In the present application, since the width of the first portion 201 is greater than the width of the second portion 202 in the folding direction perpendicular to the flexible display panel 100. Therefore, even if the deformation amount generated by the first portion 201 of the metal heat dissipation layer 200 is different from the deformation amount generated by the second portion 202, a gentle deformation protrusion is only displayed on the side of the first portion 201 close to the flexible display panel 100 after the same bending stress is applied during the folding process of the foldable display panel 000. And the acting force of the gentle deformation bulge on the flexible display panel 100 is smaller, so that the probability of the bad phenomenon of impression of the flexible display panel 100 can be effectively reduced.

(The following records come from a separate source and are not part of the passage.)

-- ==== Sys2Proof/Laws/KeepLearn.lean ====
section
/-!
SUPPORT. What the operations of Machine/Learn.lean leave alone of the MRAM, the frame count, the rollback
counter, the boot count and the credentials of the cabinet, and that they keep the canonical form of the MRAM.
-/
namespace Sys2Proof.Laws

open Sys2Proof Sys2Proof.Machine

set_option linter.all false
set_option linter.unreachableTactic false
set_option linter.unusedTactic false
theorem keeps_brakePlan (m : Mach) (kind : Nat) :
    (Mach.brakePlan m kind).1.mram = m.mram
    ∧ (Mach.brakePlan m kind).1.time.frame = m.time.frame
    ∧ (Mach.brakePlan m kind).1.sec.rollback = m.sec.rollback
    ∧ (Mach.brakePlan m kind).1.sec.boots = m.sec.boots
    ∧ (Mach.brakePlan m kind).1.cab.creds = m.cab.creds := by
  unfold Mach.brakePlan; try dsimp only
  simp only [↓keeps_loadPlan, ↓ite_mram, ↓ite_time_frame, ↓ite_sec_rollback, ↓ite_sec_boots, ↓ite_cab_creds, ↓ite_fst, ite_self, implies_true, and_self]

theorem keeps_longPlan (m : Mach) (kind : Nat) (t : Int) (fromRest : Bool) :
    (Mach.longPlan m kind t fromRest).1.mram = m.mram
    ∧ (Mach.longPlan m kind t fromRest).1.time.frame = m.time.frame
    ∧ (Mach.longPlan m kind t fromRest).1.sec.rollback = m.sec.rollback
    ∧ (Mach.longPlan m kind t fromRest).1.sec.boots = m.sec.boots
    ∧ (Mach.longPlan m kind t fromRest).1.cab.creds = m.cab.creds := by
  unfold Mach.longPlan; try dsimp only
  refine ⟨?_, ?_, ?_, ?_, ?_⟩ <;>
  (repeat' split) <;>
  first | with_reducible rfl | (simp only [↓keeps_loadPlan, ↓ite_mram, ↓ite_time_frame, ↓ite_sec_rollback, ↓ite_sec_boots, ↓ite_cab_creds, ↓ite_fst, ite_self, implies_true, and_self]; done)

theorem keeps_learnFrame (m : Mach) (prevP : Int) :
    (Mach.learnFrame m prevP).mram = m.mram
    ∧ (Mach.learnFrame m prevP).time.frame = m.time.frame
    ∧ (Mach.learnFrame m prevP).sec.rollback = m.sec.rollback
    ∧ (Mach.learnFrame m prevP).sec.boots = m.sec.boots
    ∧ (Mach.learnFrame m prevP).cab.creds = m.cab.creds := by
  unfold Mach.learnFrame; try dsimp only
  simp only [↓keeps_brakePlan, ↓keeps_endLearn, ↓keeps_longPlan, ↓ite_mram, ↓ite_time_frame, ↓ite_sec_rollback, ↓ite_sec_boots, ↓ite_cab_creds, ↓ite_fst, ite_self, implies_true, and_self]

theorem keeps_homePlan (m : Mach) :
    (Mach.homePlan m).mram = m.mram
    ∧ (Mach.homePlan m).time.frame = m.time.frame
    ∧ (Mach.homePlan m).sec.rollback = m.sec.rollback
    ∧ (Mach.homePlan m).sec.boots = m.sec.boots
    ∧ (Mach.homePlan m).cab.creds = m.cab.creds := by
  unfold Mach.homePlan; try dsimp only
  simp only [↓keeps_endHome, ↓keeps_longPlan, ↓ite_mram, ↓ite_time_frame, ↓ite_sec_rollback, ↓ite_sec_boots, ↓ite_cab_creds, ↓ite_fst, ite_self, implies_true, and_self]

theorem keeps_homeBrake (m : Mach) :
    (Mach.homeBrake m).mram = m.mram
    ∧ (Mach.homeBrake m).time.frame = m.time.frame
    ∧ (Mach.homeBrake m).sec.rollback = m.sec.rollback
    ∧ (Mach.homeBrake m).sec.boots = m.sec.boots
    ∧ (Mach.homeBrake m).cab.creds = m.cab.creds := by
  unfold Mach.homeBrake; try dsimp only
  simp only [↓keeps_brakePlan, ↓ite_mram, ↓ite_time_frame, ↓ite_sec_rollback, ↓ite_sec_boots, ↓ite_cab_creds, ↓ite_fst, ite_self, implies_true, and_self]

theorem keeps_homeReturn (m : Mach) (z : Int × Int) :
    (Mach.homeReturn m z).mram = m.mram
    ∧ (Mach.homeReturn m z).time.frame = m.time.frame
    ∧ (Mach.homeReturn m z).sec.rollback = m.sec.rollback
    ∧ (Mach.homeReturn m z).sec.boots = m.sec.boots
    ∧ (Mach.homeReturn m z).cab.creds = m.cab.creds := by
  unfold Mach.homeReturn; try dsimp only
  simp only [↓keeps_loadPlan, ↓ite_mram, ↓foldl_mram, ↓ite_time_frame, ↓foldl_time_frame, ↓ite_sec_rollback, ↓foldl_sec_rollback, ↓ite_sec_boots, ↓foldl_sec_boots, ↓ite_cab_creds, ↓foldl_cab_creds, ↓ite_fst, ite_self, implies_true, and_self]

theorem keeps_homeOn (m : Mach) :
    (Mach.homeOn m).mram = m.mram
    ∧ (Mach.homeOn m).time.frame = m.time.frame
    ∧ (Mach.homeOn m).sec.rollback = m.sec.rollback
    ∧ (Mach.homeOn m).sec.boots = m.sec.boots
    ∧ (Mach.homeOn m).cab.creds = m.cab.creds := by
  unfold Mach.homeOn; try dsimp only
  refine ⟨?_, ?_, ?_, ?_, ?_⟩ <;>
  (repeat' split) <;>
  first | with_reducible rfl | (simp only [↓keeps_endHome, ↓keeps_homeBrake, ↓keeps_homeReturn, ↓keeps_longPlan, ↓ite_mram, ↓ite_time_frame, ↓ite_sec_rollback, ↓ite_sec_boots, ↓ite_cab_creds, ↓ite_fst, ite_self, implies_true, and_self]; done)

theorem keeps_homeFrame (m : Mach) (prevP : Int) :
    (Mach.homeFrame m prevP).mram = m.mram
    ∧ (Mach.homeFrame m prevP).time.frame = m.time.frame
    ∧ (Mach.homeFrame m prevP).sec.rollback = m.sec.rollback
    ∧ (Mach.homeFrame m prevP).sec.boots = m.sec.boots
    ∧ (Mach.homeFrame m prevP).cab.creds = m.cab.creds := by
  unfold Mach.homeFrame; try dsimp only
  simp only [↓keeps_endHome, ↓keeps_homeOn, ↓keeps_homePlan, ↓ite_mram, ↓ite_time_frame, ↓ite_sec_rollback, ↓ite_sec_boots, ↓ite_cab_creds, ↓ite_fst, ite_self, implies_true, and_self]

theorem keeps_confirm (m : Mach) :
    (Mach.confirm m).mram = m.mram
    ∧ (Mach.confirm m).time.frame = m.time.frame
    ∧ (Mach.confirm m).sec.rollback = m.sec.rollback
    ∧ (Mach.confirm m).sec.boots = m.sec.boots
    ∧ (Mach.confirm m).cab.creds = m.cab.creds := by
  unfold Mach.confirm; try dsimp only
  simp only [↓keeps_endFault, ↓ite_mram, ↓ite_time_frame, ↓ite_sec_rollback, ↓ite_sec_boots, ↓ite_cab_creds, ↓ite_fst, ite_self, implies_true, and_self]

theorem keeps_stationPlan (m : Mach) (kind : Nat) (dir : Nat) (fromRest : Bool) :
    (Mach.stationPlan m kind dir fromRest).mram = m.mram
    ∧ (Mach.stationPlan m kind dir fromRest).time.frame = m.time.frame
    ∧ (Mach.stationPlan m kind dir fromRest).sec.rollback = m.sec.rollback
    ∧ (Mach.stationPlan m kind dir fromRest).sec.boots = m.sec.boots
    ∧ (Mach.stationPlan m kind dir fromRest).cab.creds = m.cab.creds := by
  unfold Mach.stationPlan; try dsimp only
  refine ⟨?_, ?_, ?_, ?_, ?_⟩ <;>
  (repeat' split) <;>
  first | with_reducible rfl | (simp only [↓keeps_longPlan, ↓ite_mram, ↓ite_time_frame, ↓ite_sec_rollback, ↓ite_sec_boots, ↓ite_cab_creds, ↓ite_fst, ite_self, implies_true, and_self]; done)

theorem keeps_stationFrame (m : Mach) :
    (Mach.stationFrame m).mram = m.mram
    ∧ (Mach.stationFrame m).time.frame = m.time.frame
    ∧ (Mach.stationFrame m).sec.rollback = m.sec.rollback
    ∧ (Mach.stationFrame m).sec.boots = m.sec.boots
    ∧ (Mach.stationFrame m).cab.creds = m.cab.creds := by
  unfold Mach.stationFrame; try dsimp only
  refine ⟨?_, ?_, ?_, ?_, ?_⟩ <;>
  (repeat' split) <;>
  first | with_reducible rfl | (simp only [↓keeps_cancelPlan, ↓keeps_stationPlan, ↓keeps_stopReq, ↓ite_mram, ↓ite_time_frame, ↓ite_sec_rollback, ↓ite_sec_boots, ↓ite_cab_creds, ↓ite_fst, ite_self, implies_true, and_self]; done)

theorem keeps_switchRuns (m : Mach) :
    (Mach.switchRuns m).mram = m.mram
    ∧ (Mach.switchRuns m).time.frame = m.time.frame
    ∧ (Mach.switchRuns m).sec.rollback = m.sec.rollback
    ∧ (Mach.switchRuns m).sec.boots = m.sec.boots
    ∧ (Mach.switchRuns m).cab.creds = m.cab.creds := by
  unfold Mach.switchRuns; try dsimp only
  simp only [↓ite_mram, ↓each_mram, ↓ite_time_frame, ↓each_time_frame, ↓ite_sec_rollback, ↓each_sec_rollback, ↓ite_sec_boots, ↓each_sec_boots, ↓ite_cab_creds, ↓each_cab_creds, ↓ite_fst, ite_self, implies_true, and_self]

theorem keeps_learnHazards (m : Mach) (limit : Bool) :
    (Mach.learnHazards m limit).mram = m.mram
    ∧ (Mach.learnHazards m limit).time.frame = m.time.frame
    ∧ (Mach.learnHazards m limit).sec.rollback = m.sec.rollback
    ∧ (Mach.learnHazards m limit).sec.boots = m.sec.boots
    ∧ (Mach.learnHazards m limit).cab.creds = m.cab.creds := by
  unfold Mach.learnHazards; try dsimp only
  simp only [↓keeps_raise, ↓ite_mram, ↓ite_time_frame, ↓ite_sec_rollback, ↓ite_sec_boots, ↓ite_cab_creds, ↓ite_fst, ite_self, implies_true, and_self]

end Sys2Proof.Laws
end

It should be noted that the edge bending regions 1012 of the folding region 101 in the flexible display panel 100, which are located on both sides of the central bending region 1011, may be symmetrical with respect to the folding line L of the flexible display panel 100, that is, the two first portions 201 connected to the two edge bending regions 1012 are also symmetrical with respect to the folding line L of the flexible display panel 100, and the two first portions 201 have the same structure. Therefore, in the embodiment of the present application, the structural composition and principle of the edge bending region 1012 on the other side of the central bending region 1011 can refer to the above description of the edge bending region 1012 on one side of the central bending region 1011, which is not described herein again.

It should be noted that the thickness of the first portion 201 of the metal heat dissipation layer 200 connected to each edge bending region 1012 of the flexible display panel is the same at each position, and the thickness of the second portion 202 of the metal heat dissipation layer 200 connected to each edge bending region 1012 of the flexible display panel is also the same at each position.

To sum up, the embodiment of the present application provides a folding display screen, include: flexible display panel and metal heat dissipation layer. The metal heat dissipation layer is connected with the back of the flexible display panel, and the part of the metal heat dissipation layer, which is connected with the edge bending area of the flexible display panel, comprises a first part and second parts located on two sides of the first part. The width of the first portion is larger than the width of the second portion in a direction perpendicular to the folding line of the flexible display panel. Therefore, even if the deformation amount generated by the first part in the metal heat dissipation layer is different from the deformation amount generated by the second part after the same bending stress is applied in the folding process of the folding display screen, only one gentle deformation bulge is displayed on one side of the first part close to the flexible display panel. And the acting force of the gentle deformation bulge on the flexible display panel is small, so that the probability of the bad phenomenon of impression of the flexible display panel can be effectively reduced.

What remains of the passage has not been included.